Cairo thrashes New York for late-night flirting. Who’d a thought?

In case you missed it this week, online dating site Badoo found that the Egyptian capital tops the world as most nocturnal city with the latest night logons for chatting and flirting on its website.

The Sex in the City capital, New York, was caught snoozing and therefore losing, coming in at a rather poor 32nd out of the 180 cities Badoo operates in. London came in 17th and Paris 18th. The naughtiest European city was Malaga, with six Spanish cities in the top 10 hotspots.

Cairo, a city I once heard described as not so much a city that never sleeps, but a city that sleeps in shifts, sees its flirt and chat activity peak at 00.45am.

Badoo’s 10 Most 24-hour cities
1. Cairo (Egypt)
2. Montevideo (Uruguay)
3. Beirut (Lebanon)
4. Malaga (Spain)
5. Zaragoza (Spain)
6. Madrid (Spain)
7. Barcelona (Spain)
8. Valencia (Spain)
9. Seville (Spain)
10. Buenos Aires (Argentina)

Upper West Side comes to Melbourne

It’s a sign of Australia’s enduring cultural cringe that Melbourne now apparently has an Upper West Side. Thank you, New York City, for helping us find new names for our city streets. 
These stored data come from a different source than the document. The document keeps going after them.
-- ==== Sys2Proof/Decode.lean ====
section
/-! DEFINITION. Decoding a command word, total on all 2^32 words (30_encoding.md R82 to R90), and after it the encoder. -/

namespace Sys2Proof

/-- The fourteen opcodes by name (30_encoding.md R86). -/
inductive Opcode
  | cfgw | init | stat | sru | rd | rdb | ard | wr | awr | selu | incr | selr | rslv | encu
  deriving DecidableEq, Repr

/-- The five formats (30_encoding.md R82). -/
inductive Format
  | z | l | lv | e | r
  deriving DecidableEq, Repr

/-- Every opcode, in the order of the opcode map. -/
def Opcode.all : List Opcode :=
  [.cfgw, .init, .stat, .sru, .rd, .rdb, .ard, .wr, .awr, .selu, .incr, .selr, .rslv, .encu]

/-- The opcode number of a command, bits 31:24 of its word (30_encoding.md R86). -/
def Opcode.code : Opcode → BitVec 8
  | .cfgw => 0x01#8
  | .init => 0x02#8
  | .stat => 0x03#8
  | .sru => 0x10#8
  | .rd => 0x11#8
  | .rdb => 0x12#8
  | .ard => 0x13#8
  | .wr => 0x14#8
  | .awr => 0x15#8
  | .selu => 0x20#8
  | .incr => 0x21#8
  | .selr => 0x22#8
  | .rslv => 0x30#8
  | .encu => 0x31#8

/-- The format of a command (30_encoding.md R82, R86). -/
def Opcode.format : Opcode → Format
  | .cfgw => .r
  | .init => .z
  | .stat => .z
  | .sru => .z
  | .rd => .l
  | .rdb => .l
  | .ard => .l
  | .wr => .lv
  | .awr => .lv
  | .selu => .z
  | .incr => .z
  | .selr => .z
  | .rslv => .e
  | .encu => .e

/-- `op = w[31:24]` (30_encoding.md R82). -/
def opField (w : Word) : BitVec 8 := w.extractLsb' 24 8

/-- The element index `e = sel[7:4] = w[23:20]` (30_encoding.md R83). -/
def eltField (w : Word) : Elt := (w.extractLsb' 20 4).toFin

/-- The register number `r = sel[3:0] = w[19:16]` (30_encoding.md R83). -/
def regField (w : Word) : BitVec 4 := w.extractLsb' 16 4

/-- The line index `line = sel[2:0] = w[18:16]` (30_encoding.md R83). -/
def lineField (w : Word) : Line := (w.extractLsb' 16 3).toFin

/-- The immediate `imm = w[15:0]` (30_encoding.md R82). -/
def immField (w : Word) : Half := w.extractLsb' 0 16

/-- Every bit the format marks reserved is 0 (30_encoding.md R82, R88 step 2). -/
def Format.reservedZero (w : Word) : Format → Bool
  | .z => w.extractLsb' 0 24 == 0#24
  | .l => w.extractLsb' 19 5 == 0#5 && w.extractLsb' 0 16 == 0#16
  | .lv => w.extractLsb' 19 5 == 0#5
  | .e => w.extractLsb' 0 20 == 0#20
  | .r => true

/-- The configuration register a pair `(e, r)` names when the element index is not bounded (10_state.md R46). The bound
`e < NENC` of an element register is part of `Instr.wf`. -/
def CfgReg.ofPair (e : Elt) (r : BitVec 4) : Option CfgReg :=
  match r.toNat with
  | 0 => if e = 0 then some .nset else none
  | 1 => if e = 0 then some .initset else none
  | 2 => if e = 0 then some .wrap else none
  | 3 => if e = 0 then some .inccfg else none
  | 8 => some (.pps e)
  | 9 => some (.mul e)
  | 10 => some (.base e)
  | 11 => some (.ofs e)
  | _ => none

/-- The operands of a command, taken from its word (30_encoding.md R83). -/
def operands (w : Word) : Opcode → Option Instr
  | .cfgw => (CfgReg.ofPair (eltField w) (regField w)).map (Instr.cfgw · (immField w))
  | .init => some .init
  | .stat => some .stat
  | .sru => some .sru
  | .rd => some (.rd (lineField w))
  | .rdb => some (.rdb (lineField w))
  | .ard => some (.ard (lineField w))
  | .wr => some (.wr (lineField w) (immField w))
  | .awr => some (.awr (lineField w) (immField w))
  | .selu => some .selu
  | .incr => some .incr
  | .selr => some .selr
  | .rslv => some (.rslv (eltField w))
  | .encu => some (.encu (eltField w))

/-- The opcode a number stands for (30_encoding.md R88 step 1). -/
def Opcode.ofCode (c : BitVec 8) : Option Opcode := Opcode.all.find? (fun op => op.code == c)

/-- The verdict on a word (30_encoding.md R88): the opcode, the reserved bits, the index checks, the value check, in that
order; `none` is the verdict illegal. -/
def decode (p : Params) (w : Word) : Option Instr :=
  match Opcode.ofCode (opField w) with
  | none => none
  | some op =>
    if op.format.reservedZero w then
      match operands w op with
      | none => none
      | some i => if i.wf p then some i else none
    else none

/-! The opcode map as 30_encoding.md R86 prints it: a second view of the first two steps of `decode`. -/

/-- The `mask` column of 30_encoding.md R86. -/
def Opcode.mask : Opcode → Word
  | .cfgw => 0xFF000000#32
  | .init => 0xFFFFFFFF#32
  | .stat => 0xFFFFFFFF#32
  | .sru => 0xFFFFFFFF#32
  | .rd => 0xFFF8FFFF#32
  | .rdb => 0xFFF8FFFF#32
  | .ard => 0xFFF8FFFF#32
  | .wr => 0xFFF80000#32
  | .awr => 0xFFF80000#32
  | .selu => 0xFFFFFFFF#32
  | .incr => 0xFFFFFFFF#32
  | .selr => 0xFFFFFFFF#32
  | .rslv => 0xFF0FFFFF#32
  | .encu => 0xFF0FFFFF#32

/-- The `match` column of 30_encoding.md R86. -/
def Opcode.pattern : Opcode → Word
  | .cfgw => 0x01000000#32
  | .init => 0x02000000#32
  | .stat => 0x03000000#32
  | .sru => 0x10000000#32
  | .rd => 0x11000000#32
  | .rdb => 0x12000000#32
  | .ard => 0x13000000#32
  | .wr => 0x14000000#32
  | .awr => 0x15000000#32
  | .selu => 0x20000000#32
  | .incr => 0x21000000#32
  | .selr => 0x22000000#32
  | .rslv => 0x30000000#32
  | .encu => 0x31000000#32

/-- The word is a candidate for the opcode's row: `w & mask = match` (30_encoding.md R86). -/
def Opcode.matches (op : Opcode) (w : Word) : Prop := w &&& op.mask = op.pattern

/-! The encoder. -/

/-- The opcode of a command. -/
def Instr.opcode : Instr → Opcode
  | .cfgw _ _ => .cfgw
  | .init => .init
  | .stat => .stat
  | .sru => .sru
  | .rd _ => .rd
  | .rdb _ => .rdb
  | .ard _ => .ard
  | .wr _ _ => .wr
  | .awr _ _ => .awr
  | .selu => .selu
  | .incr => .incr
  | .selr => .selr
  | .rslv _ => .rslv
  | .encu _ => .encu

/-- The element index of a register's pair `(e, r)` (10_state.md R46). -/
def CfgReg.pairElt : CfgReg → BitVec 4
  | .nset => 0#4
  | .initset => 0#4
  | .wrap => 0#4
  | .inccfg => 0#4
  | .pps e => BitVec.ofFin e
  | .mul e => BitVec.ofFin e
  | .base e => BitVec.ofFin e
  | .ofs e => BitVec.ofFin e

/-- The register number of a register's pair `(e, r)` (10_state.md R38 to R46). -/
def CfgReg.pairReg : CfgReg → BitVec 4
  | .nset => 0#4
  | .initset => 1#4
  | .wrap => 2#4
  | .inccfg => 3#4
  | .pps _ => 8#4
  | .mul _ => 9#4
  | .base _ => 10#4
  | .ofs _ => 11#4

/-- The `sel` field of a command as its two halves `sel[7:4]` and `sel[3:0]` (30_encoding.md R82). -/
def Instr.selHigh : Instr → BitVec 4
  | .cfgw reg _ => reg.pairElt
  | .init => 0#4
  | .stat => 0#4
  | .sru => 0#4
  | .rd _ => 0#4
  | .rdb _ => 0#4
  | .ard _ => 0#4
  | .wr _ _ => 0#4
  | .awr _ _ => 0#4
  | .selu => 0#4
  | .incr => 0#4
  | .selr => 0#4
  | .rslv e => BitVec.ofFin e
  | .encu e => BitVec.ofFin e

/-- `sel[3:0]`: the register number, or a reserved 0 and the line index (30_encoding.md R82). -/
def Instr.selLow : Instr → BitVec 4
  | .cfgw reg _ => reg.pairReg
  | .init => 0#4
  | .stat => 0#4
  | .sru => 0#4
  | .rd line => BitVec.ofNat 4 line.val
  | .rdb line => BitVec.ofNat 4 line.val
  | .ard line => BitVec.ofNat 4 line.val
  | .wr line _ => BitVec.ofNat 4 line.val
  | .awr line _ => BitVec.ofNat 4 line.val
  | .selu => 0#4
  | .incr => 0#4
  | .selr => 0#4
  | .rslv _ => 0#4
  | .encu _ => 0#4

/-- The `imm` field of a command (30_encoding.md R82). -/
def Instr.imm : Instr → Half
  | .cfgw _ value => value
  | .init => 0#16
  | .stat => 0#16
  | .sru => 0#16
  | .rd _ => 0#16
  | .rdb _ => 0#16
  | .ard _ => 0#16
  | .wr _ v => v
  | .awr _ v => v
  | .selu => 0#16
  | .incr => 0#16
  | .selr => 0#16
  | .rslv _ => 0#16
  | .encu _ => 0#16

/-- The word of a command: `{op, sel, imm}` (30_encoding.md R82). -/
def encode (i : Instr) : Word := i.opcode.code ++ i.selHigh ++ i.selLow ++ i.imm

/-! Assembler forms (30_encoding.md R92); none is a command of its own. -/

/-- `ADDR(number, channel, cable)` (30_encoding.md R92). -/
def asmAddr (number channel cable : Nat) : Nat := (cable <<< 11) ||| (channel <<< 7) ||| number

/-- `INCSRC(act, src, line)` (30_encoding.md R92). -/
def asmIncsrc (act src line : Nat) : Nat := (line <<< 2) ||| (src <<< 1) ||| act

/-- `TICK`: one polling cycle in the reference order, `2 + NENC` commands (30_encoding.md R92). -/
def asmTick (p : Params) : List Instr :=
  [.sru, .selu] ++ (List.range p.nenc).map fun e => .encu (Fin.ofNat 16 e)

/-! The assembler's text (30_encoding.md R91). -/

/-- An element register's name with its index in brackets. -/
def indexedName (name : String) (e : Elt) : String := name ++ "[" ++ toString e.val ++ "]"

/-- The name of a configuration register (30_encoding.md R91). -/
def CfgReg.text : CfgReg → String
  | .nset => "NSET"
  | .initset => "INITSET"
  | .wrap => "WRAP"
  | .inccfg => "INCCFG"
  | .pps e => indexedName "PPS" e
  | .mul e => indexedName "MUL" e
  | .base e => indexedName "BASE" e
  | .ofs e => indexedName "OFS" e

/-- The line of assembler text of a command, its numbers decimal (30_encoding.md R91). -/
def Instr.text : Instr → String
  | .cfgw reg value => "CFGW " ++ reg.text ++ ", " ++ toString value.toNat
  | .init => "INIT"
  | .stat => "STAT"
  | .sru => "SRU"
  | .rd line => "RD " ++ toString line.val
  | .rdb line => "RDB " ++ toString line.val
  | .ard line => "ARD " ++ toString line.val
  | .wr line v => "WR " ++ toString line.val ++ ", " ++ toString v.toNat
  | .awr line v => "AWR " ++ toString line.val ++ ", " ++ toString v.toNat
  | .selu => "SELU"
  | .incr => "INCR"
  | .selr => "SELR"
  | .rslv e => "RSLV " ++ toString e.val
  | .encu e => "ENCU " ++ toString e.val

/-- The word whose low `nbits` bits are those of `w`, every bit above them 0. -/
def tableWord (nbits w : Nat) : Word := BitVec.ofNat 32 (w % 2 ^ nbits)

/-- The instruction of a word of the opcode table on the default instance (notes/assumptions/19.md). -/
def decodeTableWord (nbits w : Nat) : Option Instr := decode Params.default (tableWord nbits w)

end Sys2Proof
end

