-- ==== Sys2Proof/Machine/Encoder.lean ====
section
/-! DEFINITION. The encoder translator and the command ENCU (41_encoder.md). -/

namespace Sys2Proof.Machine

/-- The wrapping difference `d` of a sample and PREV (41_encoder.md R120 step 2, R122). -/
def positionDiff (posW : Nat) (c prev : Int) : Int := wrapInt posW (c - prev)

/-- The quotient `q` (41_encoder.md R120 step 3, R121). -/
def stepsMoved (d : Int) (pps : BitVec 16) : Int := tdivByNat d pps.toNat

/-- The delta of an event, exact (41_encoder.md R120 step 6, R125). -/
def eventDelta (q : Int) (mul : BitVec 16) : Int := q * (mul.toNat : Int)

/-- PREV after an event: a whole number of steps further (41_encoder.md R120 step 8, R124). -/
def advancePrev (posW : Nat) (prev q : Int) (pps : BitVec 16) : Int := wrapInt posW (prev + q * (pps.toNat : Int))

/-- Steps 4 to 9 of 41_encoder.md R120, for the quotient `q` of an element with the registers `el`. -/
def State.translate (s : State) (e : Elt) (el : Elem) (q : Int) : State :=
  if q = 0 then s.respondOk 0#16
  else
    ((s.emit (eventDelta q el.mul) (s.resolved el)).setElem e.val
      { el with prev := advancePrev s.params.posW el.prev q el.pps }).respondOk 1#16

/-- `ENCU e` (41_encoder.md R120). The position is sampled once (R129). -/
def execEncu (e : Elt) (s : State) : Result :=
  perform (decide (e.val < s.params.nenc)) .runOnly s <|
    match s.elems[e.val]? with
    | some el =>
      if el.pps = 0#16 then .fault .divisionByZero
      else
        .next (s.posTaken.translate e el
          (stepsMoved (positionDiff s.params.posW s.posSample el.prev) el.pps))
    | none => .fault .noSuchElement

end Sys2Proof.Machine
end

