/-- 44_shiftreg.md R173: the rows of the phase table, one micro-operation for each value of PH. -/
def Obligations.PhaseTableRows : Prop :=
  ∀ (sp : SamplePoint) (s : State), s.params.n ≤ 8 →
    (s.ph = 1#6 → microStep sp s = .next { s with loadN := false, pt := s.pt ++ [(.loadN, false)], ph := 2#6 }) ∧
    (s.ph = 2#6 → microStep sp s = .next { s with loadN := true, pt := s.pt ++ [(.loadN, true)], ph := 3#6 }) ∧
    (s.ph = 3#6 → microStep sp s = .next { s with ceN := false, pt := s.pt ++ [(.ceN, false)], ph := 4#6 }) ∧
    (∀ i, i < s.params.n →
      ((s.ph.toNat = 4 + 3 * i ∧ sp = .whileHigh) ∨ (s.ph.toNat = 5 + 3 * i ∧ sp = .beforeRise) →
        microStep sp s = .next { s with clk := true, pt := s.pt ++ [(.clk, true)], ph := s.ph + 1#6 }) ∧
      ((s.ph.toNat = 4 + 3 * i ∧ sp = .beforeRise) ∨ (s.ph.toNat = 5 + 3 * i ∧ sp = .whileHigh) →
        ∀ d rest, s.dataIn = d :: rest →
        ∃ t, microStep sp s = .next t ∧ t = { s with shr := t.shr, dataIn := rest, ph := s.ph + 1#6 } ∧
          ∀ j, j < 8 → t.shr.getLsbD j = if j = i then d else s.shr.getLsbD j) ∧
      (s.ph.toNat = 6 + 3 * i →
        microStep sp s = .next { s with clk := false, pt := s.pt ++ [(.clk, false)], ph := s.ph + 1#6 })) ∧
    (s.ph.toNat = 4 + 3 * s.params.n → microStep sp s = .next (answered
      { s with buf := s.shr, snap := true, ceN := true, pt := s.pt ++ [(.ceN, true)], ph := 0#6 } (s.shr.setWidth 32)))

/-- 44_shiftreg.md R183, R184, R185: RD and RDB answer BUF[line] and write RESP only; outside RUN they are refused with WrongPhase
(60_exceptions.md R207). The last clause is the model's choice (notes/assumptions/11.md): the spec checks the line at decode, and
`exec`, handed a line no word spells on the instance, answers as the word's refusal would. -/
def Obligations.ReadsAnswerTheBufferedLine : Prop :=
  ∀ (line : Line) (s : State),
    (line.val < s.params.n → s.phase = .run →
      exec (.rd line) s = .next (answered s (if s.buf.getLsbD line.val then 1#32 else 0#32)) ∧
      exec (.rdb line) s = .next (answered s (if s.buf.getLsbD line.val then 1#32 else 0#32))) ∧
    (line.val < s.params.n → s.phase ≠ .run →
      exec (.rd line) s = .next (answered s 0x90000000#32) ∧ exec (.rdb line) s = .next (answered s 0x90000000#32)) ∧
    (s.params.n ≤ line.val →
      exec (.rd line) s = .next (answered s 0x80000000#32) ∧ exec (.rdb line) s = .next (answered s 0x80000000#32))

/-- 44_shiftreg.md R186, R187, R188, R189: the unsupported operations answer 0 with status OK for every line and value, in RUN, and
write RESP only. -/
def Obligations.UnsupportedOperationsAnswerZero : Prop :=
  ∀ (line : Line) (v : Half) (s : State),
    (s.phase = .run →
      exec (.ard line) s = .next (answered s 0#32) ∧ exec (.wr line v) s = .next (answered s 0#32) ∧
      exec (.awr line v) s = .next (answered s 0#32)) ∧
    (s.phase ≠ .run →
      exec (.ard line) s = .next (answered s 0x90000000#32) ∧ exec (.wr line v) s = .next (answered s 0x90000000#32) ∧
      exec (.awr line v) s = .next (answered s 0x90000000#32))

/-- 44_shiftreg.md R177: PT stays a whole number of SRU sequences between commands. -/
def Obligations.PinTraceIsWholeSequences : Prop :=
  ∀ s t : State, s.ph = 0#6 → wholeSequences s → step s = .next t → t.ph = 0#6 ∧ wholeSequences t

/-- 20_memory.md R68: between two SRU commands the snapshot does not change, whatever else is issued. -/
def Obligations.SnapshotStandsBetweenSrus : Prop :=
  ∀ (k : Nat) (s t : State), s.ph = 0#6 →
    (∀ x ∈ s.port, x ≠ .reset ∧ x ≠ .command 0x10000000#32) →
    Host.Core.run core k s = .next t → t.buf = s.buf ∧ t.pt = s.pt ∧ t.snap = s.snap

/-! ## The whole machine -/

/-- The frame of every command (10_state.md R23 to R37, the "State written" lines of the command rules): what each leaves
unchanged when it completes. -/
def Obligations.CommandsLeaveTheRestUnchanged : Prop :=
  ∀ (i : Instr) (s t : State), exec i s = .next t →
    t.params = s.params ∧ t.port = s.port ∧
    (i ≠ .sru → t.buf = s.buf ∧ t.shr = s.shr ∧ t.snap = s.snap ∧ t.loadN = s.loadN ∧ t.ceN = s.ceN ∧ t.clk = s.clk ∧
      t.ph = s.ph ∧ t.pt = s.pt ∧ t.dataIn = s.dataIn) ∧
    ((∀ e, i ≠ .encu e) → t.ev = s.ev ∧ t.posIn = s.posIn) ∧
    (i ≠ .selu → t.incIn = s.incIn) ∧
    (i ≠ .selu → i ≠ .incr → i ≠ .init → t.cur = s.cur) ∧
    (i ≠ .selu → i ≠ .init → t.plv = s.plv) ∧
    (i ≠ .init → t.phase = s.phase ∧ t.err = s.err) ∧
    ((∀ reg v, i ≠ .cfgw reg v) → configOf t = configOf s) ∧
    ((∀ e, i ≠ .encu e) → i ≠ .init → t.elems.map Elem.prev = s.elems.map Elem.prev) ∧
    (∀ e, i = .encu e → ∀ f : Nat, f ≠ e.val → t.elems[f]? = s.elems[f]?)

/-- The invariant holds at reset, for every instance (10_state.md R47). -/
def Obligations.ResetIsAGoodState : Prop := ∀ p : Params, p.wf → Inv (State.resetOf p)

/-- 40_config.md R104, 44_shiftreg.md R178 and the other parts of `Inv`: every step from a good state completes, with no fault and
no refusal, in a good state. -/
def Obligations.GoodStatesStepToGoodStates : Prop := ∀ s : State, Inv s → ∃ t, step s = .next t ∧ Inv t

/-- The model's faults (notes/assumptions/12.md): each stands for a state 40_config.md R104 rules out; a command stops nowhere
else, and never has no meaning. -/
def Obligations.CommandsStopOnlyInImpossibleStates : Prop :=
  (∀ (i : Instr) (s : State) (r : Fault), exec i s = .fault r → ¬ Inv s) ∧
  (∀ (i : Instr) (s : State) (r : Refusal), exec i s ≠ .refused r) ∧
  (∀ (e : Elt) (s : State) (el : Elem), e.val < s.params.nenc → s.phase = .run → s.elems[e.val]? = some el →
    el.pps = 0#16 → exec (.encu e) s = .fault .divisionByZero) ∧
  (∀ s : State, s.phase = .run → lineTooLarge s → exec .selu s = .fault .lineOutOfRange) ∧
  (∀ (e : Elt) (s : State), e.val < s.params.nenc → s.phase = .run → s.elems.length ≤ e.val →
    exec (.encu e) s = .fault .noSuchElement ∧ exec (.rslv e) s = .fault .noSuchElement) ∧
  (∀ (e : Elt) (v : Half) (s : State), e.val < s.params.nenc → s.phase = .config → s.elems.length ≤ e.val →
    exec (.cfgw (.pps e) v) s = .fault .noSuchElement ∧ exec (.cfgw (.mul e) v) s = .fault .noSuchElement ∧
    (v.toNat < 32768 →
      exec (.cfgw (.base e) v) s = .fault .noSuchElement ∧ exec (.cfgw (.ofs e) v) s = .fault .noSuchElement))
There’s always been that joke about ‘the Paris end of Collins St’, then there’s the Greek Quarter, Chinatown and the Spanish strip of tapas bars in Fitzroy. Let’s reclaim the streets: create our own Boganville, perhaps Gillard Grove, or Tonytown. Thank god for ACDC Lane, a shining light in the culturally confused wilderness.

Unfortunately, Melbourne’s Upper West Side is more mongrel than Manhattan. At the moment, our homegrown UWS is a scuzzy collection of building sites in the no-man’s-land around Spencer St, perilously close to the so-called gentlemen’s clubs (frequented by anything but gentlemen).

You can have your own slice of paradise for $342,000 for a one-bedroom apartment. Bargain of the century. I wonder how much it’d cost in NYC?